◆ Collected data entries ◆

-- ==== Sys2Proof/Machine/Startup.lean ====
section
/-! DEFINITION. Package reset and start (R402 to R406, R426, R427), the house manager's start and restart (R344, R404), the
route and interleave tables of a start (R220, R250, R253). -/

namespace Sys2Proof.Machine

open Sys2Proof

/-! ## Package reset -/

/-- A package reset: everything returns to its reset value but the store's banks and the levels outside the package: REFCLK,
LASER_OK, COOLANT_OK, and THERMTRIP#, which only MGMT_RST# or the loss of VAUX releases (R434). -/
def State.packageReset (s : State) : State :=
  { State.reset with
    pending := s.pending
    store := { bank0 := s.store.bank0, bank1 := s.store.bank1 }
    pins := { refclk := s.pins.refclk, laserOk := s.pins.laserOk, thermTrip := s.pins.thermTrip }
    therm := { coolantOk := s.therm.coolantOk }
    outbox := s.outbox
    draws := s.draws }

/-! ## Routes (R250, R253, R329) -/

/-- The switch-in that gave an understudy its own coordinate: on its line and its port. -/
def State.ownSwitch (s : State) : Option SwitchIn :=
  s.fab.switched.find? fun x =>
    decide (x.usport + 1 = s.role) && decide (cx x.coord = cx s.physCoord) &&
      decide (axisPos x.coord (if s.spareAxis = 1 then 2 else 1) = s.lineThird)

/-- The entry of a coordinate at a start. -/
def State.startRoute (s : State) (c : Nat) : Option W64 :=
  let b : BitVec 12 := BitVec.ofNat 12 c
  let e : W64 := BitVec.ofNat 64 (2 ^ 63 + c * 2 ^ 44)
  if cx b < 4 ∧ cy b < s.axisLen 1 ∧ cz b < s.axisLen 2 then
    match s.fab.switched.find? fun x => x.coord == b with
    | some x => some (routeWith e 2 x.tenure x.usport)
    | none => some (if s.faults.retiredPositions.contains c then routeWith e 1 0 0 else e)
  else if 4 ≤ cx b ∧ cx b < 15 ∧ Config.fohEntry b then some (setFld e 62 62 1)
  else none

/-- The coordinate this package holds from the start, with its tenure: an active package its physical one unless an understudy
holds it, an understudy the one a switch-in gave it. -/
def State.startCoord (s : State) : Option (BitVec 12) × Nat :=
  if s.role = 0 then
    if s.fab.switched.any fun x => x.coord == s.physCoord then (none, 0) else (some s.physCoord, 0)
  else match s.ownSwitch with
    | some x => (some x.coord, x.tenure)
    | none => (none, 0)

/-- The route table and the coordinate of a start. -/
def State.buildRoutes (s : State) : State :=
  let routes : SMap W64 := (List.range 4096).filterMap fun c => (s.startRoute c).map fun e => (c, e)
  { s with fab := { s.fab with routes := routes, coord := s.startCoord.1, tenure := s.startCoord.2 } }

/-! ## Retirement lists (R220, R327, R329) -/

/-- The lists as RETIRE_CLEAR leaves them: bits 0 HBM, 1 DDR5, 2 cores, 3 optics, 4 positions with their switch-ins. -/
def clearedLists (l : Retired) (bits : Nat) : Retired :=
  { channels := if bits.testBit 0 then [] else l.channels
    subchannels := if bits.testBit 1 then [] else l.subchannels
    cores := if bits.testBit 2 then [] else l.cores
    optics := if bits.testBit 3 then [] else l.optics
    positions := if bits.testBit 4 then [] else l.positions
    switchIns := if bits.testBit 4 then [] else l.switchIns }

/-- Takes the new homes of lanes: nothing has to be copied at a start. -/
def State.settleLanes (s : State) : State :=
  let put (d : Bool) (n : Nat) (m : SMap (Nat × Nat)) : SMap (Nat × Nat) :=
    (s.faults.copies.filter fun c => c.tierD == d).foldl
      (fun (m : SMap (Nat × Nat)) (c : LaneCopy) => SMap.put (n * c.region + c.lane) (c.chan, c.slot) m) m
  { s with faults := { s.faults with lanesH := put false 512 s.faults.lanesH, lanesD := put true s.lanesD s.faults.lanesD
                                     copies := [] } }

/-- Applies the persisted lists in order. -/
def State.applyLists (s : State) (l : Retired) : State :=
  let s := { s with
    faults := { s.faults with retiredCores := l.cores, retiredPositions := l.positions }
    fab := { s.fab with switched := l.switchIns } }
  let s := l.optics.foldl (fun s h => s.retireHalves (h / 2) (BitVec.ofNat 2 (2 ^ (h % 2)))) s
  let s := l.channels.foldl (fun s x => (s.retireChannel false x).settleLanes) s
  l.subchannels.foldl (fun s x => (s.retireChannel true x).settleLanes) s

/-! ## The house manager -/

/-- The house manager runs the image of the bank in force and serves what waited (R344, R382): accesses in order, emergencies
as the inhibit time lets them. -/
def State.hmServe (s : State) : State :=
  let img := s.store.records.hm
  let s := { s with
    store := { s.store with hmVersion := imageVersion img, hmHash := imageHash img }
    house := { s.house with running := true, restarting := false } }
  (s.emcyGo.serveReady).releaseHeld

/-- The boot-up message of a node that has an identifier (R389); the NMT state is pre-operational after it. -/
def State.bootUp (s : State) : State :=
  let s := { s with can := { s.can with nmt := .preOperational, bootDue := false } }
  if s.house.nodeId = 0#7 then s else s.send (.can canErrorControl [0])

/-- The house manager's own start (R389, Table 16-3). -/
def State.hmStart (s : State) : State := s.bootUp.hmServe

/-! ## PACKAGE_START -/

/-- Enters ghost-light mode: the fabric stays unstarted and every laser request off (R405). -/
def State.ghost (s : State) (reason : Nat) : State :=
  ({ s with
      house := { s.house with deviceState := 2, ghostReason := reason }
      fab := { s.fab with ports := SMap.mapVals (fun _ (x : Port) =>
        if x.phase == PortPhase.retired then x else { x with phase := PortPhase.dark }) s.fab.ports }
      pins := { s.pins with pkgReady := false, laserReq := 0 } }).settle

/-- What the state takes from the bank a package starts from: settings, lists, placement, voltages' step and limits. -/
def State.takeBank (s : State) (b : Bank) : State :=
  let s := { s with od := b.load s.house.nodeId.toNat }
  let s := { s with
    house := { s.house with placement := BitVec.ofNat 32 (s.cfgNum 0x2402 1 0 4), spreadNow := s.cfgNum 0x2100 8 0 1 }
    can := { s.can with rate := s.cfgNum 0x2F20 1 0 1 } }
  let bits := s.cfgNum 0x2904 1 0 1
  let s := (s.applyLists (clearedLists b.lists bits)).buildRoutes.lasers.repermit
  if bits = 0 then s else (s.setCfg 0x2904 1 0 [0]).storeJob .records

/-- The banks as the boot ROM finds them: valid ones are those that read back unchanged (R396). -/
def Store.found (t : Store) (u : StartReport) : Store :=
  { t with
    bank0 := { t.bank0 with valid := t.bank0.valid && u.bank0Reads, recordsOk := t.bank0.recordsOk && (u.bank0Reads || u.records0Read) }
    bank1 := { t.bank1 with valid := t.bank1.valid && u.bank1Reads, recordsOk := t.bank1.recordsOk && (u.bank1Reads || u.records1Read) } }

/-- Whether a bank's HM image passes with the owner keys its RECORDS hold (R402, R407). -/
def Bank.boots (b : Bank) : Bool := imageOk b.ownerKeys 1 b.hm

/-- Notes the images that fail before one passes, and the one that passes. -/
def Store.tried (t : Store) : Store :=
  t.order.foldl (fun t i => t.setBank i { t.bank i with hmOk := (t.bank i).boots }) t

/-- The ROM's decision (R402). -/
def State.bootDecide (s : State) (u : StartReport) : State :=
  let t := s.store.found u
  match t.order.find? fun i => (t.bank i).boots with
  | none => ({ s with store := { t with romRecovery := true } }).ghost (if t.order.isEmpty then 2 else 3)
  | some i =>
    let b := t.bank i
    let s := { s with store := { t.tried with boot := i, bootSeq := b.seq, identityOk := b.puf && u.pufOk } }.takeBank b
    if !(b.puf && u.pufOk) then (s.ghost 4).hmStart
    else if b.ghostRequest then { s with store := { s.store with jobs := .ghostClear :: s.store.jobs } }.ghost 6
    else if 3 ≤ b.failedStarts then (s.ghost 1).hmStart
    else { s with store := { s.store with jobs := .countUp :: s.store.jobs } }

/-- PACKAGE_START: straps and modules are read and the boot ROM decides. Only a package held in reset starts, with the reference
present (R402, R427, R432). -/
def execPackageStart (u : StartReport) (s : State) : Result :=
  if s.house.started ∨ !s.pins.refclk then .next s
  else
    let s := { s with
      pins := { s.pins with mgmtRst := false }
      house := { s.house with started := true, nodeId := u.nodeId, trayPos := u.trayPos, modules := u.modules }
      therm := { s.therm with coolantState := if s.therm.coolantOk then 0 else 1 } }
    .next (s.bootDecide u)

/-! ## Show-ready -/

/-- The microcode the engines load at a start: the FLY slot's, or the ROM's own where the slot is empty or its image fails
(R403, R406, R407). -/
def State.loadUcode (s : State) : State :=
  let img := s.store.records.fly
  let v : W32 × BitVec 256 := if imageOk s.store.owners 2 img then (imageVersion img, imageHash img)
    else (Config.romUcodeVersion, Config.romUcodeHash)
  { s with store := { s.store with ucode := (List.range 16).map fun e => (e, v) } }

/-- A site that fails its self-test is permanent (R403, Table 13-1). -/
def State.failsTest (s : State) (x : Site) : State :=
  let (v, s) := s.draw
  let (w, s) := s.draw
  (s.makePermanent x Config.selfTestCause.toNat v w 0 0xFF).settleLanes

/-- Partitions whose record enables them become ACTIVE (Table 11-10). -/
def State.adoptParts (s : State) : State := (List.range 128).foldl (fun s p => s.adoptPart p) s

/-- SHOW_READY: sites that fail are retired; without a core or room for region 0 the package goes to ghost-light mode, and else
it is show-ready; neither leaves the start counted (R403). A coolant stop holds the self-tests (R433). -/
def execShowReady (u : SelfTest) (s : State) : Result :=
  if !s.house.running ∨ s.house.restarting ∨ s.house.deviceState ≠ 0 ∨ s.therm.coolantState = 2 ∨ s.therm.coolantState = 3 then
    .next s
  else
    let s := (u.failed.foldl State.failsTest s).storeJob (.countZero false)
    if ((List.range 256).all fun k => s.faults.retiredCores.contains k) ∨ s.faults.withdrawnH.contains 0 then .next (s.ghost 5)
    else
      let s := { s with house := { s.house with deviceState := 1 }, pins := { s.pins with pkgReady := true } }.loadUcode
      .next s.adoptParts.settle

/-- START_TIMEOUT: show-ready has not been reached 30 s after reset release, and the package resets itself (R404). -/
def execStartTimeout (s : State) : Result :=
  if s.house.started ∧ s.house.deviceState = 0 then .next s.packageReset else .next s

/-- WATCHDOG_EXPIRY: before show-ready the package resets, after it the house manager restarts (R404). A halt is ended by a
package reset alone (R330), so a halted package's house manager restarts. -/
def execWatchdogExpiry (s : State) : Result :=
  if !s.hmServes then .next s
  else if s.house.deviceState = 0 ∨ s.house.deviceState = 2 then .next s.packageReset
  else .next ((s.hmRestart.count .transients).logFault { unitType := 0x0A, cls := 1, cause := Config.watchdogCause.toNat })

/-- HM_RESTART_COMPLETE: the image of the bank in force is tested; one that fails has its bank's header erased, and the other
bank's image runs (R344, R410). A boot-up message follows where the restart was commanded by NMT. -/
def execHmRestartComplete (s : State) : Result :=
  if !s.house.restarting then .next s
  else
    let t := s.store
    let i := t.base.getD 0
    let s := if imageOk t.owners 1 (t.bank i).hm ∨ !(t.bank (1 - i)).valid then s
      else ({ s with store := t.setBank i { t.bank i with valid := false, recordsOk := false } }).logFault
        { detail := BitVec.ofNat 64 i, unitType := 0x0A, cls := 5, cause := 0x0D }
    let s := if s.store.state = 2 ∧ s.store.writing.isNone ∧ !s.store.jobs.contains .image then
      { s with store := { s.store with state := 0, stagingType := 0 } } else s
    .next (if s.can.bootDue then s.bootUp.hmServe else s.hmServe)

end Sys2Proof.Machine
end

◆ Work required ◆
Give back, word for word, only the lines above from the line holding "its port. -/" to the line holding "2 x.tenure x.usport)", both included.

◆ Exercise answer ◆
/-- The switch-in that gave an understudy its own coordinate: on its line and its port. -/
def State.ownSwitch (s : State) : Option SwitchIn :=
  s.fab.switched.find? fun x =>
    decide (x.usport + 1 = s.role) && decide (cx x.coord = cx s.physCoord) &&
      decide (axisPos x.coord (if s.spareAxis = 1 then 2 else 1) = s.lineThird)

/-- The entry of a coordinate at a start. -/
def State.startRoute (s : State) (c : Nat) : Option W64 :=
  let b : BitVec 12 := BitVec.ofNat 12 c
  let e : W64 := BitVec.ofNat 64 (2 ^ 63 + c * 2 ^ 44)
  if cx b < 4 ∧ cy b < s.axisLen 1 ∧ cz b < s.axisLen 2 then
    match s.fab.switched.find? fun x => x.coord == b with
    | some x => some (routeWith e 2 x.tenure x.usport)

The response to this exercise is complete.